-- ==== Sys2Proof/Certificates/Slice0/Obligations.lean ====
section
/-! DEFINITION. The statements for the provers. -/

open Sys2Proof Sys2Proof.Machine

/-! ### The part as a whole -/

/-- A step runs the command in front (the queue is the model's own: log entry 2): for every command and state, a step with the command at the
front of the queue is the command's effect on the state with the queue's rest. -/
def Obligations.StepRunsFront : Prop :=
  ∀ (c : Instr) (rest : List Instr) (s : State),
    step { s with pending := c :: rest } = exec c { s with pending := rest }

/-- With no command waiting the clocks tick (R25, R26; that an empty queue is a tick is the model's: log entry 3): nothing but time moves. With the system PLL locked device time goes on by 1 a
step, and the AON timer at every 7,500th; with the PLL off or relocking both go on by a CK_AON period; with PD_0 off neither
moves. -/
def Obligations.EmptyQueueTicks : Prop :=
  ∀ s : State, s.pending = [] →
    ∃ t : State, step s = .next t ∧ { t with time := s.time, aonTime := s.aonTime, aonPhase := s.aonPhase, clk := s.clk } = s ∧
      (s.mode = .off → t = s) ∧
      (s.mode ≠ .off → s.pllLocked = true → s.clk.resume = false → t.time = s.time + 1 ∧
        (s.aonPhase < 7499 → t.aonTime = s.aonTime ∧ t.aonPhase = s.aonPhase + 1) ∧
        (7499 ≤ s.aonPhase → t.aonTime = s.aonTime + 1 ∧ t.aonPhase = 0)) ∧
      (s.mode ≠ .off → s.pllLocked = false ∨ s.clk.resume = true →
        t.time = s.time + 7500 ∧ t.aonTime = s.aonTime + 1 ∧ t.aonPhase = 0)

/-- Every command ends in a next state, whatever the state, and leaves the queue of waiting commands as it is: where the part turns a
command away, that too is an effect. -/
def Obligations.EveryCommandCompletes : Prop :=
  ∀ (c : Instr) (s : State), ∃ t : State, exec c s = .next t ∧ t.pending = s.pending

/-- The invariant is kept (R12, R14, R42, R374, R378, R379): from every state in which the crucible is in its canonical form, only
programmable OTP words are programmed with no more spare rows in use than there are, and every dialect selected is 1 or 2, a step
answers such a state. -/
def Obligations.InvariantKept : Prop := ∀ s t : State, s.Inv → step s = .next t → t.Inv

/-- OTP is programmed once (R379): whatever the state and the command, no step takes a bit of the OTP from 1 to 0. -/
def Obligations.OtpNeverClears : Prop :=
  ∀ s t : State, step s = .next t → ∀ w b, bit (s.otpWord w) b = true → bit (t.otpWord w) b = true

/-- Device time (R25): a 64-bit count, held in PD_0. Whatever the state and the command, a step leaves it, or with no command waiting
adds at most 7,500 ticks, a CK_AON period; only the loss of VIO_AON, after which PD_0 powers up from OFF, takes it to 0. So short of
the end of its range it never decreases. -/
def Obligations.DeviceTimeNeverFalls : Prop :=
  ∀ s t : State, step s = .next t →
    (s.pending.head? = some .vioAonRemoval → t.time = 0) ∧
    (s.pending ≠ [] → s.pending.head? ≠ some .vioAonRemoval → t.time = s.time) ∧
    (s.pending = [] → ∃ k : Nat, k ≤ 7500 ∧ t.time = s.time + BitVec.ofNat 64 k ∧
      (s.time.toNat + 7500 < 2 ^ 64 → s.time.toNat ≤ t.time.toNat))

/-- The invariant holds after power-up. -/
def Obligations.ResetHoldsInvariant : Prop := State.reset.Inv

/-- What power-up leaves (R25, R54, R321, R325): mode RESET, every epoch 1, device time 0, PD_0 alone on, no defined byte in the
crucible, and no command waiting. -/
def Obligations.ResetLeaves : Prop :=
  State.reset.mode = .reset ∧ State.reset.pending = [] ∧ State.reset.time = 0 ∧
    (∀ r : Res, State.reset.epoch r = 1) ∧ (∀ d, State.reset.domOn d = decide (d = 0)) ∧
    (∀ a, State.reset.cbRead a = none) ∧ State.reset.stage = 0 ∧ State.reset.pllLocked = false

/-! ### Registers and headers (R28 to R52) -/

/-- REGISTER_WRITE (R29, R50): a write of 32 bits to `GLOBAL.SCRATCH` that acts sets it whole and nothing else but what follows
from things that have ended; 64 bits are two writes, the lower address first; any other width or alignment is discarded with
reason WIDTH. -/
def Obligations.RegisterWriteWidths : Prop :=
  (∀ (a : Accessor) (w : Word) (s : State), s.Acts a .global (accIdx a) 0x68 →
    exec (.registerWrite a 0x68 4 w.toNat) s = .next (s.put F.SCRATCH_VALUE (accIdx a) w.toNat).sweeps) ∧
  (∀ (a : Accessor) (addr v : Nat) (s t u : State), addr % 8 = 0 →
    exec (.registerWrite a addr 4 (v % 2 ^ 32)) s = .next t →
    exec (.registerWrite a (addr + 4) 4 (v / 2 ^ 32 % 2 ^ 32)) t = .next u →
    exec (.registerWrite a addr 8 v) s = .next u) ∧
  (∀ (a : Accessor) (addr bytes v : Nat) (b : Blk) (i off : Nat) (s : State), ¬ (bytes = 4 ∧ addr % 4 = 0) →
    ¬ (bytes = 8 ∧ addr % 8 = 0) → locate addr = some (b, i, off) → s.reaches a = true →
    s.present a b (viewInst a b i) = true →
    exec (.registerWrite a addr bytes v) s = .next (s.discard a b (viewInst a b i) off .width))

/-- A 64-bit read is coherent (R30): UPPER_LATCH_READ of the lower register of a pair latches the upper, and the accessor's
next read of the upper register returns what was latched, whatever has happened in between.

A read never changes the state of the part but for the latches of the accessor that read (R31): whatever the address, all that
differs afterwards is those latches and what the model keeps of the answer (the value returned, and its counter of free values).

FAULT_ENTRY_READ (R441): it returns word 0 of the entry that FAULT_SEL names, and latches the other seven words for the
accessor. -/
def Obligations.Latches : Prop :=
  ((∀ (a : Accessor) (addr : Nat) (s : State), s.reaches a = true →
    ∃ t : State, exec (.upperLatchRead a addr) s = .next t ∧
      { t with resp := s.resp, latches := s.latches, freeCount := s.freeCount } = s ∧
      ∀ a' : Accessor, accIdx a' ≠ accIdx a → t.latch a' = s.latch a') ∧
  ∀ (a : Accessor) (addr : Nat) (b : Blk) (i off : Nat) (s : State), addr % 4 = 0 → locate addr = some (b, i, off) →
    pairLow b off = true → s.reaches a = true → s.flrBusy a = false →
    ∃ t : State, exec (.upperLatchRead a addr) s = .next t ∧ t.resp = [s.wordNow a addr] ∧
      { t with resp := s.resp, latches := s.latches } = s ∧
      ∀ u : State, u.latch a = t.latch a → u.reaches a = true → u.flrBusy a = false →
        ∃ v : State, exec (.upperLatchRead a (addr + 4)) u = .next v ∧ v.resp = [s.wordNow a (addr + 4)] ∧
          { v with resp := u.resp, latches := u.latches } = u) ∧
  (∀ (a : Accessor) (s : State) (e : FaultEntry), s.reaches a = true → s.flrBusy a = false →
    s.present a .fault (accView a) = true → s.shows a .fault (accView a) 0x4C = true →
    Tbl.get s.faults none (faultKey (accView a) (s.get F.FAULT_SEL_INDEX (accIdx a))) = some e →
    (s.latch a).upper.find? (fun p => p.1 == 0x7204C) = none →
    ∃ t : State, exec (.faultEntryRead a) s = .next t ∧ t.resp = e.words.take 1 ∧
      (t.latch a).entry = (List.range 7).map (fun k => (e.words[k + 1]?).getD 0) ∧
      { t with resp := s.resp, latches := s.latches } = s)

/-- PAGE_SPEAK (R42): MAJOR 1 or 2 becomes the dialect of the page for the writing accessor and for no other; any other value
reads 0 afterwards and is refused.

SPEAK (R44): a MAJOR of 1 or 2 becomes the dialect of every page present in the accessor's view that has PAGE_SPEAK, with
MISS_COUNT 0, and no other accessor's dialect changes. -/
def Obligations.Dialects : Prop :=
  (∀ (a : Accessor) (page : Fin 256) (inst : Fin 128) (w : Word) (b : Blk) (n : Nat) (s : State),
    pageInst page.val inst.val = some (b, n) → b ≠ .tap → s.reaches a = true →
    s.present a b (viewInst a b n) = true → s.flrBusy a = false →
    (partitioned b && s.owner b (viewInst a b n) != accView a) = false →
    (bits w.toNat 7 0 = 1 ∨ bits w.toNat 7 0 = 2 →
      ∃ t : State, exec (.pageSpeak a page inst w) s = .next t ∧ { t with speak := s.speak } = s ∧
        Tbl.get t.speak 0 (accIdx a * 256 + pageOf b (viewInst a b n)) = bits w.toNat 7 0 ∧
        ∀ k, k ≠ accIdx a * 256 + pageOf b (viewInst a b n) → Tbl.get t.speak 0 k = Tbl.get s.speak 0 k) ∧
    (¬ (bits w.toNat 7 0 = 1 ∨ bits w.toNat 7 0 = 2) →
      ∃ t : State, exec (.pageSpeak a page inst w) s = .next t ∧
        t = (s.setSpeak a (pageOf b (viewInst a b n)) 0).discard a b (viewInst a b n) 0x0C .range)) ∧
  (∀ (a : Accessor) (w : Word) (s : State), s.Acts a .global (accIdx a) 0x48 →
    bits w.toNat 7 0 = 1 ∨ bits w.toNat 7 0 = 2 →
    ∃ u : State, exec (.speak a w) s = .next u.sweeps ∧
      u.get F.SPEAK_MAJOR (accIdx a) = bits w.toNat 7 0 ∧ u.get F.SPEAK_MISS_COUNT (accIdx a) = 0 ∧
      (∀ p, p < 256 → s.speaks a p = true → Tbl.get u.speak 0 (accIdx a * 256 + p) = bits w.toNat 7 0) ∧
      (∀ k, ¬ (accIdx a * 256 ≤ k ∧ k < accIdx a * 256 + 256) → Tbl.get u.speak 0 k = Tbl.get s.speak 0 k))

/-- PAGE_RESET, FE_PAGE_RESET, SLOT_RESET, CONTEXT_RESET, TAP_RESET, RING_RESET and AP_RESET (R45): a write of 1 to RESET that
acts starts the reset of the instance: RESET reads 1, ENABLE and LOCK read 0.

RESET_DONE (R45, R54): the end of an instance's reset sets RESET to 0, increments the epoch of the instance once, and raises
RESET_DONE; with no reset running nothing changes but what has ended. -/
def Obligations.Resets : Prop :=
  ((∀ (a : Accessor) (b : Blk) (n : Nat) (w : Word) (s : State), bits w.toNat 3 2 = 0 → bit w.toNat 1 = true →
    s.HeadActs a b n (hdrCtrl b) true true → s.powered b n = true → s.on (H.RESET b) n = false →
    s.resetRefused b n = false →
    (∀ (page : Fin 256) (inst : Fin 128) (m : Nat), pageInst page.val inst.val = some (b, m) → viewInst a b m = n →
      exec (.pageReset a page inst w) s = .next (s.resetStart b n).sweeps) ∧
    (∀ f : Fin 8, b = .fe → f.val = n → exec (.fePageReset a f w) s = .next (s.resetStart b n).sweeps) ∧
    (∀ k : Fin 512, b = .slot → k.val = n → exec (.slotReset a k w) s = .next (s.resetStart b n).sweeps) ∧
    (∀ c : Ctx, b = c.blk → c.num = n → exec (.contextReset a c w) s = .next (s.resetStart b n).sweeps) ∧
    (∀ k : Fin 1024, b = .tap → k.val = n → exec (.tapReset a k w) s = .next (s.resetStart b n).sweeps) ∧
    (∀ k : Fin 64, b = .ring → k.val = n → exec (.ringReset a k w) s = .next (s.resetStart b n).sweeps) ∧
    (∀ k : Fin 8, b = .ap → k.val = n → exec (.apReset a k w) s = .next (s.resetStart b n).sweeps)) ∧
  (∀ (b : Blk) (n : Nat) (s : State), (s.resetStart b n).on (H.RESET b) n = true ∧
    (s.resetStart b n).enabled b n = false ∧ (s.resetStart b n).on (H.LOCK b) n = false)) ∧
  (∀ (page : Fin 256) (inst : Fin 128) (func : Fin 4) (b : Blk) (n : Nat) (r : Res) (s : State),
    pageInst page.val inst.val = some (b, n) → ownRes b n = some r → b ≠ .ring → s.on (H.RESET b) n = true →
    exec (.resetDone page inst func) s =
      .next (((s.put (H.RESET b) n 0).bumpEpoch r).raise b n Ev.resetDone).sweeps ∧
    (s.put (H.RESET b) n 0).on (H.RESET b) n = false ∧
    ((s.put (H.RESET b) n 0).bumpEpoch r).epoch r = (if s.epoch r = 255 then 1 else s.epoch r + 1) ∧
    ∀ q : Res, q.code ≠ r.code → ((s.put (H.RESET b) n 0).bumpEpoch r).epoch q = s.epoch q)

/-- LOCK and POWER_REQUEST (R40, R322): a write of LOCK to an instance of a block without an enable check sets it; a write of
POWER 1 to an FE page by a manager starts the power-on of the front-end's domain when its prerequisites are on and no transition
runs, whether or not the domain's own registers can be written.

EVT_CLEAR (R46, R48): a write of 1 clears event bits, or AGAIN bits; clearing an event bit leaves its AGAIN bit. An event bit
that hardware sets in the same cycle stays set, and so does its AGAIN bit, which is also set whenever hardware sets an event
bit that is set; an AGAIN bit that hardware sets in the same cycle stays set. -/
def Obligations.HeaderFields : Prop :=
  ((∀ (a : Accessor) (page : Fin 256) (inst : Fin 128) (w : Word) (n m : Nat) (s : State),
    pageInst page.val inst.val = some (.cal, m) → viewInst a .cal m = n → bits w.toNat 4 1 = 8 →
    s.HeadActs a .cal n 0x10 false true → s.powered .cal n = true → s.on (H.RESET .cal) n = false →
    exec (.lock a page inst w) s =
      .next ((s.put (H.ENABLE .cal) n (b2n (bit w.toNat 0))).put (H.LOCK .cal) n 1).sweeps) ∧
  (∀ (a : Accessor) (page : Fin 256) (inst : Fin 128) (w : Word) (f : Nat) (s : State),
    pageInst page.val inst.val = some (.fe, f) → w.toNat = 4 → isManager a = true →
    s.HeadActs a .fe f 0x10 false true → s.powered .fe f = false → s.devMoves = false →
    (s.dom (s.domainOf .fe f)).run = none → (s.dom (s.domainOf .fe f)).on = false →
    s.prereqOk (s.domainOf .fe f) = true →
    exec (.powerRequest a page inst w) s =
      .next (s.setDom (s.domainOf .fe f)
        { s.dom (s.domainOf .fe f) with run := some (true, .page (pageOf .fe f)) }).sweeps)) ∧
  (∀ (a : Accessor) (page : Fin 256) (inst : Fin 128) (w same : Word) (b : Blk) (m n : Nat) (s : State),
    pageInst page.val inst.val = some (b, m) → viewInst a b m = n → b ≠ .tap →
    let k := evtInst a b n
    (b ≠ .slot → s.HeadActs a b n 0x18 false false →
      exec (.evtClear a page inst false w 0) s = .next (s.put (H.EVT b) k (clearBits (s.get (H.EVT b) k) w.toNat))) ∧
    (s.HeadActs a b n 0x20 false false →
      exec (.evtClear a page inst true w 0) s =
        .next (s.put (H.EVT_AGAIN b) k (clearBits (s.get (H.EVT_AGAIN b) k) w.toNat))) ∧
    (∀ e, e < 32 → bit w.toNat e = true → bit same.toNat e = true →
      (s.HeadActs a b n 0x18 false false → bit (s.get (H.EVT b) k) e = true →
        ∃ t : State, exec (.evtClear a page inst false w same) s = .next t ∧ bit (t.get (H.EVT b) k) e = true ∧
          bit (t.get (H.EVT_AGAIN b) k) e = true) ∧
      (s.HeadActs a b n 0x20 false false → bit (s.get (H.EVT_AGAIN b) k) e = true →
        ∃ t : State, exec (.evtClear a page inst true w same) s = .next t ∧ bit (t.get (H.EVT_AGAIN b) k) e = true)) ∧
    (∀ (e : Nat) (u : State), e < 32 → bit (u.get (H.EVT b) n) e = true →
      bit ((u.setEvt b n e).get (H.EVT_AGAIN b) n) e = true ∧ (u.setEvt b n e).get (H.EVT b) n = u.get (H.EVT b) n))

/-- A write that is turned away changes nothing but the access log, the event it raises on the block and what follows from
raising it (R47, R52): the log of its accessor names the reason, the page and the offset, and counts it. -/
def Obligations.TurnedAwayWrites : Prop :=
  (∀ (a : Accessor) (b : Blk) (n off : Nat) (h : State → Except Reason State) (r : Reason) (s : State),
    s.reaches a = true → s.present a b n = true → s.gateReg a b n off = some r →
    s.regWrite a b n off h = s.discard a b n off r) ∧
  (∀ (a : Accessor) (b : Blk) (n off : Nat) (h : State → Except Reason State) (r : Reason) (s : State),
    s.Acts a b n off → h s = .error r → s.regWrite a b n off h = s.discard a b n off r) ∧
  (∀ (a : Accessor) (b : Blk) (n off : Nat) (r : Reason) (s : State),
    { s.discard a b n off r with fields := s.fields, out := s.out, attn := s.attn } = s) ∧
  (∀ (a : Accessor) (p off : Nat) (r : Reason) (s : State),
    (s.logAccess a p off r).get F.ACC_LOG_REASON (accIdx a) = r.code ∧
    (s.logAccess a p off r).get F.ACC_LOG_PAGE (accIdx a) = p % 256 ∧
    (s.logAccess a p off r).get F.ACC_COUNT_COUNT (accIdx a) = min (s.get F.ACC_COUNT_COUNT (accIdx a) + 1) (2 ^ 32 - 1))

**What the task requires**
Starting with the first line of the entries, transcribe every line up to and including the one with "as a whole -/".

**Written answer**
-- ==== Sys2Proof/Certificates/Slice0/Obligations.lean ====
section
/-! DEFINITION. The statements for the provers. -/

open Sys2Proof Sys2Proof.Machine

/-! ### The part as a whole -/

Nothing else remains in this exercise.